I have a 2004 Ford Excursion 4X4 with about 4" of lift. According to the formula in 540 CMR 6.00 (wheelbase X track width / 2200 = max. mechanical lift) my truck can have a lift of 4.3" (138 X 68 / 2200). I want to verify that the truck is legal with a measurement of the center of the bottom of the driver's door height but cannot find the approved maximum vehicle height as mentioned in 540 CMR 6.00 for my truck anywhere. 

I was pulled over recently where the officer measured my wheelbase and track width and told me my truck was in violation because it was more than 4.5 inches over stock. The officer did not know the approved maximum height for my vehicle and told me I'd have to visit the Registry to have my truck measured. I now have a ticket that I do not feel I should have gotten as 540 CMR 6.00 states that you take the calculated number and add 1" to it before a vehicle is in violation. I know my truck is lifted less than 5". My truck does look a lot taller than the average Excursion because the factory running boards that hang down several inches have been removed. 

Can someone please tell me the approved maximum vehicle height that would be used to measure my truck to determine if it is in violation or not? If the officer had this value I am certain I would not have been ticketed. I would like to have this information with me in the event I am stopped again so I can provide it to the officer if he does not have it. I asked a friend of mine that is a retired state trooper and he said he did not know the value and did not think that it would be known by an officer on the street. 
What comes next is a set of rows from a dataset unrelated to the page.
/-- Tables 3.3 to 3.5, R59, R72, R92, R95, R97, R141, R147: the servo conditions that the rows report. `classOf` is the reaction class in force (Table 3.1). Completes,
under its premises on state and operands alone: feTimerExpiry, torqueSat, feedbackLost, splitLost, overrunLimit, switchChatter, regLost. -/
def Obligations.ServoConditionsReact : Prop :=
  ∀ (s : State) (a : Nat) (ax : Axis), s.dev.axis? a = some ax → (ax.now.sup.state = 1 ∨ ax.now.sup.state = 2) → s.dev.EventRoom 1 →
    (let cls (code : Nat) : Nat := classOf ax.prm pREACT_code code
     let one (d : Dev) : Prop := d.Is { s.dev with motion := { s.dev.motion with axes := d.motion.axes } } ∧ ∀ b, b ≠ a → d.axis? b = s.dev.axis? b
     let reacts (code : Nat) (d : Dev) : Prop := ∃ ax', d.axis? a = some ax' ∧ (1 ≤ cls code → cls code ≤ 3 →
       (cls code = 1 → ax'.now.sup.state = ax.now.sup.state ∧ code ∈ ax'.now.sup.warnHold) ∧ (cls code = 2 → ax'.now.sup.state = 3 ∧ ax'.now.sup.fault = code ∧ ax'.now.sup.mode = 7) ∧
       (cls code = 3 → ax'.now.sup.state = 5 ∧ ax'.now.sup.fault = code ∧ ax'.now.r.trq = 0) ∧ d.Reports code (srcAxis a) [BitVec.ofNat 8 (cls code), BitVec.ofNat 8 ax'.now.sup.state])
     (ax.now.sup.state = 2 → (∃ k, ax.now.sup.feCnt = some k ∧ cyclesOf (ax.prm.nat pFE_TIME) (s.dev.period ax) ≤ k) → ax.now.sup.warnHold.contains fFOLLOWING = false →
       Completes (.feTimerExpiry a) s (fun d => one d ∧ reacts fFOLLOWING d)) ∧
     (ax.prm.nat pTRQ_SAT_TIME ≠ 0 → (∃ k, ax.now.sup.satCnt = some k ∧ cyclesOf (ax.prm.nat pTRQ_SAT_TIME) (s.dev.period ax) ≤ k) → ax.held.contains fTORQUE_SAT = false →
       Completes (.torqueSat a) s (fun d => one d ∧ reacts fTORQUE_SAT d)) ∧
     (ax.prm.nat pFB_MISS_LIMIT ≤ ax.now.sup.fbMissRun → ax.held.contains fFEEDBACK_LOST = false → Completes (.feedbackLost a) s (fun d => one d ∧ reacts fFEEDBACK_LOST d)) ∧
     (ax.prm.nat pSPLIT_RETRACT_LIMIT ≤ ax.now.sup.retractRun → ax.held.contains fSPLIT_LOST = false → Completes (.splitLost a) s (fun d => one d ∧ reacts fSPLIT_LOST d)) ∧
     (s.dev.ctl.sealed = true → ax.stale = true → ax.prm.nat pOVR_LIMIT ≤ ax.staleRun → ax.held.contains fOVERRUN = false →
       Completes (.overrunLimit false a) s (fun d => one d ∧ reacts fOVERRUN d)) ∧
     (∀ w, w < 3 → (ax.switch w).src.isSome = true → (ax.switch w).chatterLimit < (ax.switch w).burst → (ax.switch w).chatterCond = false → ax.held.contains fSWITCH_CHATTER = false →
       Completes (.switchChatter false a w) s (fun d => one d ∧ reacts fSWITCH_CHATTER d)) ∧
     (∀ c ch, Tab.find s.dev.motion.regs c = some ch → ch.prm.nat pREG_AXIS = a → ch.prm.nat pREG_MISS_LIMIT ≤ ch.missRun → ch.lost = false → ch.stateNow = 1 → ax.held.contains fREG_LOST = false →
       Completes (.regLost c) s (fun d => d.Is { s.dev with motion := { s.dev.motion with axes := d.motion.axes, regs := Tab.set s.dev.motion.regs c { ch with lost := true } } } ∧
         (∀ b, b ≠ a → d.axis? b = s.dev.axis? b) ∧ reacts fREG_LOST d)))

/-- Table 3.5, R97, R98, R574; R146; R167; Table 4.10. Completes, under its premises on state and operands alone: standstillReached, qsTimeout, handoverBlendEnd,
switchDebounceExpiry, homeHsTimeExpiry, homeTimeout. -/
def Obligations.ServoReactionsProceed : Prop :=
  ∀ (s : State) (a : Nat) (ax : Axis), s.dev.axis? a = some ax → s.dev.EventRoom 1 →
    (let only (x : Axis) : Dev → Prop := fun d =>
       d = { s.dev with motion := { s.dev.motion with axes := d.motion.axes } } ∧ (∀ b, b ≠ a → d.axis? b = s.dev.axis? b) ∧ d.axis? a = some x
     let still := ∃ k, ax.now.sup.stillCnt = some k ∧ cyclesOf (ax.prm.nat pSTANDSTILL_TIME) (s.dev.period ax) ≤ k
     (ax.now.sup.state = 3 → still → Completes (.standstillReached a) s (only (ax.onWork (fun w => { w with sup := { w.sup with state := 4, qsCnt := none, stillCnt := none } })))) ∧
     (ax.now.sup.state = 3 → (∃ k, ax.now.sup.qsCnt = some k ∧ cyclesOf (ax.prm.nat pQS_TIMEOUT) (s.dev.period ax) ≤ k) → ¬still → Completes (.qsTimeout a) s (fun d =>
       d.Is { s.dev with motion := { s.dev.motion with axes := d.motion.axes } } ∧ (∀ b, b ≠ a → d.axis? b = s.dev.axis? b) ∧ d.Reports eQS_TIMEOUT (srcAxis a) [] ∧
       ∃ ax', d.axis? a = some ax' ∧ ax'.now.sup.state = 5 ∧ ax'.now.sup.fault = ax.now.sup.fault ∧ ax'.now.r.trq = 0 ∧ ax'.now.r.drive = false)) ∧
     (∀ b, ax.now.k.blend = some b → b.h ≤ b.k → ax.now.r.blending = false →
       Completes (.handoverBlendEnd a) s (only (ax.onWork (fun w => { w with k := { w.k with blend := none } })))) ∧
     (∀ w, w < 3 → (ax.switch w).src.isSome = true → (ax.switch w).raw ≠ (ax.switch w).active → ceilDiv ((ax.switch w).debounce * 1000) s.dev.tcyc ≤ (ax.switch w).runCycles →
       (w = 2 ∨ (ax.switch w).raw = false) →
       Completes (.switchDebounceExpiry false a w) s (only (ax.onSwitch w (fun sw => { sw with active := sw.raw })))) ∧
     (ax.home.state = 5 → (∃ k, ax.now.sup.hsCnt = some k ∧ cyclesOf (ax.prm.nat pHOME_HS_TIME) (s.dev.period ax) ≤ k) →
       Completes (.homeHsTimeExpiry a) s (only { ax with home := { ax.home with pressDone := true } })) ∧
     (ax.now.sup.mode = 5 → (ax.now.sup.state = 1 ∨ ax.now.sup.state = 2) → ax.home.searching = true →
       ax.prm.nat pHOME_TIMEOUT * 1000000 ≤ (s.dev.ctl.cycle - ax.home.began) * s.dev.tcyc → Completes (.homeTimeout false a) s (fun d =>
       d.Is { s.dev with motion := { s.dev.motion with axes := d.motion.axes } } ∧ (∀ b, b ≠ a → d.axis? b = s.dev.axis? b) ∧
       ∃ ax', d.axis? a = some ax' ∧ ax'.home = { ax.home with state := 9, cause := 3 } ∧ ax'.trqOvr = none ∧
         d.Reports fHOME_FAILED (srcAxis a) [BitVec.ofNat 8 (classOf ax.prm pREACT_code fHOME_FAILED), BitVec.ofNat 8 ax'.now.sup.state, 9, if ax.home.referenced then 1 else 0])))

/-- Tables 6.5 and 6.8, R177, R179, R184, R185, R190, R191, R193, R194, R198; the debounce and chatter of R146 and R147. `Stepper.setPoint` is the set-point of the axis's
plan (R103). Completes, under its premises on state and operands alone: stepUpdate, stallDeclared, holdDelayExpiry, stepFbLost, overrunLimit, switchChatter,
switchDebounceExpiry, homeTimeout. -/
def Obligations.StepperRowsAct : Prop :=
  ∀ (s : State) (a : Nat) (x : Stepper), s.dev.stepper? a = some x → s.dev.EventRoom 1 →
    (let one (d : Dev) : Prop := d.Is { s.dev with motion := { s.dev.motion with steppers := d.motion.steppers } } ∧ ∀ b, b ≠ a → d.stepper? b = s.dev.stepper? b
     let only (x' : Stepper) : Dev → Prop := fun d =>
       d = { s.dev with motion := { s.dev.motion with steppers := d.motion.steppers } } ∧ (∀ b, b ≠ a → d.stepper? b = s.dev.stepper? b) ∧ d.stepper? a = some x'
     let n := s.dev.ctl.cycle
     let faulted (y : Stepper) (code : Nat) (d : Dev) : Prop := one d ∧ ∃ x', d.stepper? a = some x' ∧ x'.state = (y.raise s.dev.tcyc n code (y.cls code)).state ∧
       x'.fault = (y.raise s.dev.tcyc n code (y.cls code)).fault ∧ d.Reports code (srcStepper a) [BitVec.ofNat 8 (y.cls code), BitVec.ofNat 8 x'.state]
     (s.dev.ctl.running = true → s.dev.ctl.gathered = true → s.dev.ctl.sealed = false → x.updated = false → x.blocked = false → x.inPhase n = true → Completes (.stepUpdate a) s (fun d =>
       one d ∧ ∃ x', d.stepper? a = some x' ∧ x'.updated = true ∧ x'.prm = x.prm ∧ (x'.enabled = true ↔ x'.state ≠ 0 ∧ x'.state ≠ 5) ∧
         (x.mode ≠ 5 → x.state = 1 → ∀ p, x.plan = some p → x.swPos.active = false → x.swNeg.active = false → x.fbFresh = false → x.prm.nat pST_STALL_EN ≠ 1 → x'.sp = x.setPoint s.dev.tcyc n))) ∧
     ((x.state = 1 ∨ x.state = 2) → x.prm.nat pST_STALL_EN = 1 → x.prm.nat pST_STALL_COUNT ≤ x.stallRun → x.stallDue = true →
       (x.mode = 5 → x.prm.nat pST_HOME_METHOD = 3 → x.home.state < 5 ∨ 7 < x.home.state) → Completes (.stallDeclared a) s (fun d => faulted { x with stallDue := false, stallCnt := incSat 16 x.stallCnt } fSTALL d ∧
         ∃ x', d.stepper? a = some x' ∧ x'.stallCnt = incSat 16 x.stallCnt ∧ x'.stallRun = x.stallRun)) ∧
     ((x.state = 1 ∨ x.state = 2) → x.prm.nat pST_STALL_EN = 1 → x.prm.nat pST_STALL_COUNT ≤ x.stallRun → x.stallDue = true → x.mode = 5 → x.prm.nat pST_HOME_METHOD = 3 → x.home.state = 5 → Completes (.stallDeclared a) s (fun d =>
       one d ∧ ∃ x', d.stepper? a = some x' ∧ x'.home.state = 6 ∧ x'.state = x.state ∧ x'.fault = x.fault ∧ x'.sp = { p := x.sp.p } ∧ x'.plan = none)) ∧
     (x.updated = true → x.state ≠ 0 → x.state ≠ 5 → (∃ k, x.restRun = some k ∧ cyclesOf (x.prm.nat pST_HOLD_DELAY) (x.period s.dev.tcyc) ≤ k) → x.sp.v = 0 → x.sp.a = 0 → (x.mode = 5 → x.home.searching = false) →
       Completes (.holdDelayExpiry a) s (only { x with holding := true, amp := x.prm.nat pST_I_HOLD })) ∧
     (16 ≤ x.missRun → x.prm.nat pST_STALL_EN = 1 → x.held.contains fSTEP_FB_LOST = false → Completes (.stepFbLost a) s (faulted x fSTEP_FB_LOST)) ∧
     (s.dev.ctl.sealed = true → x.stale = true → x.prm.nat pST_OVR_LIMIT ≤ x.staleRun → x.held.contains fSTEP_OVERRUN = false → Completes (.overrunLimit true a) s (faulted x fSTEP_OVERRUN)) ∧
     (∀ w, w < 3 → (x.switch w).src.isSome = true → (x.switch w).chatterLimit < (x.switch w).burst → (x.switch w).chatterCond = false →
       Completes (.switchChatter true a w) s (faulted x fSWITCH_CHATTER)) ∧
     (∀ w, w < 3 → (x.switch w).src.isSome = true → (x.switch w).raw ≠ (x.switch w).active → ceilDiv ((x.switch w).debounce * 1000) s.dev.tcyc ≤ (x.switch w).runCycles →
       (w = 2 ∨ (x.switch w).raw = false) → Completes (.switchDebounceExpiry true a w) s (only (x.onSwitch w (fun sw => { sw with active := sw.raw })))) ∧
     (x.mode = 5 → x.state = 1 → x.home.searching = true → x.prm.nat pST_HOME_TIMEOUT * 1000000 ≤ (n - x.home.began) * s.dev.tcyc → Completes (.homeTimeout true a) s (fun d => one d ∧ ∃ x', d.stepper? a = some x' ∧ x'.home.state = 9 ∧ x'.home.cause = 3 ∧
       x'.state = ({ x with home := { x.home with state := 9, cause := 3 } }.raise s.dev.tcyc n fSTEP_HOME_FAILED (x.cls fSTEP_HOME_FAILED)).state)))

/-! ## The loop engines (chapter 7) -/

/-- R217, with Table 7.8: the arithmetic operations, each as a whole bundle; operands are what the third bundle before made visible. Bits 10, 11 and 12 of ESTAT are Z, N
and V; operations 0x10 and 0x11 of class
ALU are CMP and CMP64. The accesses of a bundle are taken to be encodable: buses 1 to 3, pointers 0 to 3. Completes, under its
premises on state and operands alone: add, sub, adds, subs, min, max, clamp, add64, sub64. -/
def Obligations.EngineArithmeticResults : Prop :=
  (∀ (s : State) (e dst a b : Nat), s.dev.Ready e →
    Completes (.add e dst a b true) s (fun d => d = s.dev.Bundled e (fun g => [.d dst (g.reg a + g.reg b)])) ∧
    Completes (.sub e dst a b true) s (fun d => d = s.dev.Bundled e (fun g => [.d dst (g.reg a - g.reg b)])) ∧
    Completes (.adds e dst a b true) s (fun d => d = s.dev.Bundled e (fun g => [.d dst (BitVec.ofInt 32 (max (-2147483648) (min 2147483647 (g.sreg a + g.sreg b))))])) ∧
    Completes (.subs e dst a b true) s (fun d => d = s.dev.Bundled e (fun g => [.d dst (BitVec.ofInt 32 (max (-2147483648) (min 2147483647 (g.sreg a - g.sreg b))))])) ∧
    Completes (.min e dst a b true) s (fun d => d = s.dev.Bundled e (fun g => [.d dst (if g.sreg a ≤ g.sreg b then g.reg a else g.reg b)])) ∧
    Completes (.max e dst a b true) s (fun d => d = s.dev.Bundled e (fun g => [.d dst (if g.sreg a ≤ g.sreg b then g.reg b else g.reg a)])) ∧
    Completes (.clamp e dst a b true) s (fun d => d = s.dev.Bundled e (fun g => [.d dst (BitVec.ofInt 32 (min (max (g.sreg a) (-g.sreg b)) (g.sreg b)))])) ∧
    (dst % 2 = 0 → a % 2 = 0 → b % 2 = 0 →
      Completes (.add64 e dst a b true) s (fun d => d = s.dev.Bundled e (fun g =>
        [.d dst (BitVec.ofNat 32 ((g.pair a + g.pair b) % 2 ^ 64)), .d (dst + 1) (BitVec.ofNat 32 ((g.pair a + g.pair b) % 2 ^ 64 / 2 ^ 32))])) ∧
      Completes (.sub64 e dst a b true) s (fun d => d = s.dev.Bundled e (fun g =>
        [.d dst (BitVec.ofNat 32 ((g.pair a + 2 ^ 64 - g.pair b) % 2 ^ 64)), .d (dst + 1) (BitVec.ofNat 32 ((g.pair a + 2 ^ 64 - g.pair b) % 2 ^ 64 / 2 ^ 32))])))) ∧
  (∀ (g : Engine) (b : Bundle) (k : Nat), k = 10 ∨ k = 11 ∨ k = 12 → (∀ o, b.op = some o → o.ctl = false → o.op ≠ 0x10 ∧ o.op ≠ 0x11) → (∀ x ∈ b.accs, 1 ≤ x.bus ∧ x.bus ≤ 3 ∧ x.ptr < 4) →
    bit (g.issue b).estat k = bit g.arrived.estat k ∧ ∀ w ∈ (g.issue b).w1, ∀ (g' : Engine), bit (g'.apply w).estat k = bit g'.estat k)

/-- Table 7.8, R202, R206: the bitwise operations, the shifts by SH[4:0], SEL by condition SH[2:0], MOVI, RDS (the modifiers MX, MY and MC, numbers 12 to 14, are signed
14-bit values) and NOP, each as a
whole bundle. Completes, under its premises on state and operands alone: and, or, xor, shl, shra, shrl, sel, movi, rds, aluNop. -/
def Obligations.EngineLogicResults : Prop :=
  ∀ (s : State) (e dst a b sh imm : Nat), s.dev.Ready e →
    Completes (.and e dst a b true) s (fun d => d = s.dev.Bundled e (fun g => [.d dst (g.reg a &&& g.reg b)])) ∧
    Completes (.or e dst a b true) s (fun d => d = s.dev.Bundled e (fun g => [.d dst (g.reg a ||| g.reg b)])) ∧
    Completes (.xor e dst a b true) s (fun d => d = s.dev.Bundled e (fun g => [.d dst (g.reg a ^^^ g.reg b)])) ∧
    Completes (.shl e dst a sh true) s (fun d => d = s.dev.Bundled e (fun g => [.d dst (g.reg a <<< (sh % 32))])) ∧
    Completes (.shra e dst a sh true) s (fun d => d = s.dev.Bundled e (fun g => [.d dst ((g.reg a).sshiftRight (sh % 32))])) ∧
    Completes (.shrl e dst a sh true) s (fun d => d = s.dev.Bundled e (fun g => [.d dst (g.reg a >>> (sh % 32))])) ∧
    Completes (.sel e dst a b sh true) s (fun d => d = s.dev.Bundled e (fun g => [.d dst (if g.cond (sh % 8) then g.reg a else g.reg b)])) ∧
    Completes (.movi e dst imm true) s (fun d => d = s.dev.Bundled e (fun _ => [.d dst (BitVec.ofNat 32 imm)])) ∧
    Completes (.rds e dst sh true) s (fun d => d = s.dev.Bundled e (fun g => [.d dst (if 12 ≤ sh ∧ sh ≤ 14 then BitVec.ofInt 32 (wrapS 14 (g.spc sh)) else BitVec.ofNat 32 (g.spc sh))])) ∧
    Completes (.aluNop e true) s (fun d => d = s.dev.Bundled e (fun _ => []))

/-- Table 7.8, R201, R203, R206: the two compares; Z, N and V come from a − b. Completes, under its premises on state and operands alone: cmp, cmp64. -/
def Obligations.EngineCompares : Prop :=
  (∀ (s : State) (e a b : Nat), s.dev.Ready e →
    Completes (.cmp e a b true) s (fun d => d = s.dev.Bundled e (fun g =>
      [.flags (g.reg a = g.reg b) (decide ((g.reg a - g.reg b).toInt < 0)) (decide (g.sreg a - g.sreg b < -2147483648 ∨ 2147483647 < g.sreg a - g.sreg b))])) ∧
    (a % 2 = 0 → b % 2 = 0 →
      Completes (.cmp64 e a b true) s (fun d => d = s.dev.Bundled e (fun g =>
        [.flags (g.pair a = g.pair b) (decide (wrapS 64 (g.spair a - g.spair b) < 0)) (decide (g.spair a - g.spair b < -(2 : Int) ^ 63 ∨ (2 : Int) ^ 63 ≤ g.spair a - g.spair b))])))) ∧
  (∀ (g : Engine) (z n v : Bool) (k : Nat), g.special.length = 26 →
    bit (g.apply (.flags z n v)).estat k = (if k = 10 then z else if k = 11 then n else if k = 12 then v else bit g.estat k))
Thanks in advance for any help.


----------



## WaterPistola (Nov 4, 2007)

Why don't you drive Gravedigger down to the local registry and find out?


----------



## Boston Man (May 6, 2008)

I didnt know there was a formula. I always thought it was a max of 2 inches raise and a max of 2 inches drop.


----------



## mpr4601 (Mar 24, 2007)

It's been asked and answered. Oh, and appeal twice please!


----------



## rg1283 (Sep 14, 2005)

Ask CMPSA for the list regarding the lights.


----------